Von 2009-2011 3x 2GB, 2011-2016 3x 4GB und seit 2016, 3x 8GB RAM verbaut. Ich halte nicht viel von Vollbestückung, darum fahre ich lieber so und benötige dadurch auch wenig QPI Spannung.


----------



## Chris-W201-Fan (12. April 2017)

Kommt drauf an was du rein steckst, bei normalem RAM hast du schon recht, das wird warm, udn auch der IMC hat ne höhere last.

Allerdings ändert sich das mit PC3L Registred RAM ganz fix, da kann die CPU eigentlich ja auhc mit 9 Modulen umgehen, was auf Consumer-Boards in ermangelung weiterer 3 Slots natürlich gar nicht geht 
Lustig ist nur, das Gigabyte und Asus beim R2E offensichtlich trotzdem alles durchkontaktiert haben, so dass die PC3L Module laufen. Allerdings wohl nicht mit 1,35v RAM-Spannung, da das wohl nicht mit der CPU zusmamen passt


----------



## FranzJoseph (12. April 2017)

Also ist es bei mir nicht so toll auf 6x4 GB aufzurüsten? Hab den Crucial Ballistix Sports DDR3 1600 CL9.


----------



## euMelBeumel (12. April 2017)

Wenn du 24GiB brauchst, dann rüste auf. Wenn nicht, dann spar dir das Geld.


----------



## drizzler (12. April 2017)

Haengt aber auch von der Guete des Boards/IMC der CPU ab, ob man angenehmen Spannungen Vollbestueckung fahren kann. Meine 6x4GB laufen bei 1870mhz und 3600 uncore mit 1,21 qpi (bios). Ist auch alles ein bisschen Lottototto.


----------



## Spieler22 (12. April 2017)

Aslinger schrieb:


> Ich halte nicht viel von Vollbestückung, darum fahre ich lieber so und benötige dadurch auch wenig QPI Spannung.

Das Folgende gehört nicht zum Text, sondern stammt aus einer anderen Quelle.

-- ==== Sys2Proof/Syntax.lean ====
section
/-! DEFINITION. The instructions: the 13 commands of 30_encoding.md R83 and the 5 internal actions of R88, one
constructor per row of spec/opcode_table.json. Operands have the width of their field (R90). -/

namespace Sys2Proof

inductive Instr where
  /-- BEGIN (R180), `b` the baud rate. -/
  | beginLine (b : BitVec 24)
  /-- END (R182). -/
  | endLine
  /-- SET_TXEN (R184). -/
  | setTxen (v : Bool) (p : Pin)
  /-- ENABLE_INT_TX (R185). -/
  | enableIntTx (e : Bool)
  /-- ENABLE_TX (R186). -/
  | enableTx (e : Bool)
  /-- READ (R188). -/
  | read
  /-- PEEK (R189). -/
  | peek
  /-- AVAILABLE (R190). -/
  | available
  /-- WRITE (R150): the payload bytes of R87; the count `n` is their number. -/
  | write (payload : List Byte)
  /-- FLUSH (R191). -/
  | flush
  /-- OVERFLOW (R192). -/
  | overflow
  /-- POLL (R193). -/
  | poll
  /-- SET_NOTIFY (R194). -/
  | setNotify (e : Bool)
  /-- EDGE_CAPTURE, action 0x80 (R100). -/
  | edgeCapture
  /-- DECODE_PASS, action 0x81 (R120). -/
  | decodePass
  /-- PROCESS_EDGE, action 0x82 (R124), with its edge word. -/
  | processEdge (w : Word)
  /-- TX_SEGMENT, action 0x83 (R155), with its level and duration. -/
  | txSegment (v : Level) (dur : Word)
  /-- DELAY_UNTIL, action 0x84 (R158), with its deadline. -/
  | delayUntil (d : Word)
  deriving DecidableEq, Repr

namespace Instr

/-- A command of the command port, as against an internal action (R88). -/
def isCommand : Instr → Bool
  | .beginLine _ | .endLine | .setTxen _ _ | .enableIntTx _ | .enableTx _ | .read | .peek | .available
  | .write _ | .flush | .overflow | .poll | .setNotify _ => true
  | .edgeCapture | .decodePass | .processEdge _ | .txSegment _ _ | .delayUntil _ => false

end Instr

end Sys2Proof
end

6x4GB und 1,2v QPI Spannung bei BCLK 200


----------



## FranzJoseph (12. April 2017)

okidoki. Also wenn ich dann mal mehr brauche rüste ich auf.

Hat einer von euch Playerunknown´s Battlegrounds? Das Spiel läuft mit meinem X5650 und der RX 480 nicht so toll...muss zwar noch optimiert werden, aber trotzdem. Wie läuft das bei euch? Wenn überhaupt jemand das Spiel hat.


----------



## Spieler22 (12. April 2017)

Das Spiel hängt im CPU Overhead ohne Ende. Viel zu viele unnütze DrawCalls, ist das gleiche Problem wie bei Fallout. Hier wäre ne 10Ghz Dualcore CPU wohl am besten


----------



## Noxxphox (12. April 2017)

Aufm Xeon nochned getestet, aufm 4790k butterweich bis auf paar randomlags manchmal.


----------



## Aslinger (12. April 2017)

Spieler22 schrieb:


> 6x4GB und 1,2v QPI Spannung bei BCLK 200



Falls das dein 5650er ist: Guter IMC du somit gute CPU. Für 4.4Ghz nehme ich an wirst du wohl um die 1.35V benötigen? Ich habe die RAM Subtimings ja auch noch getweakt. Für die alten RAMs habe ich noch die Hälfte bekommen was die neuen Riegel gekostet haben.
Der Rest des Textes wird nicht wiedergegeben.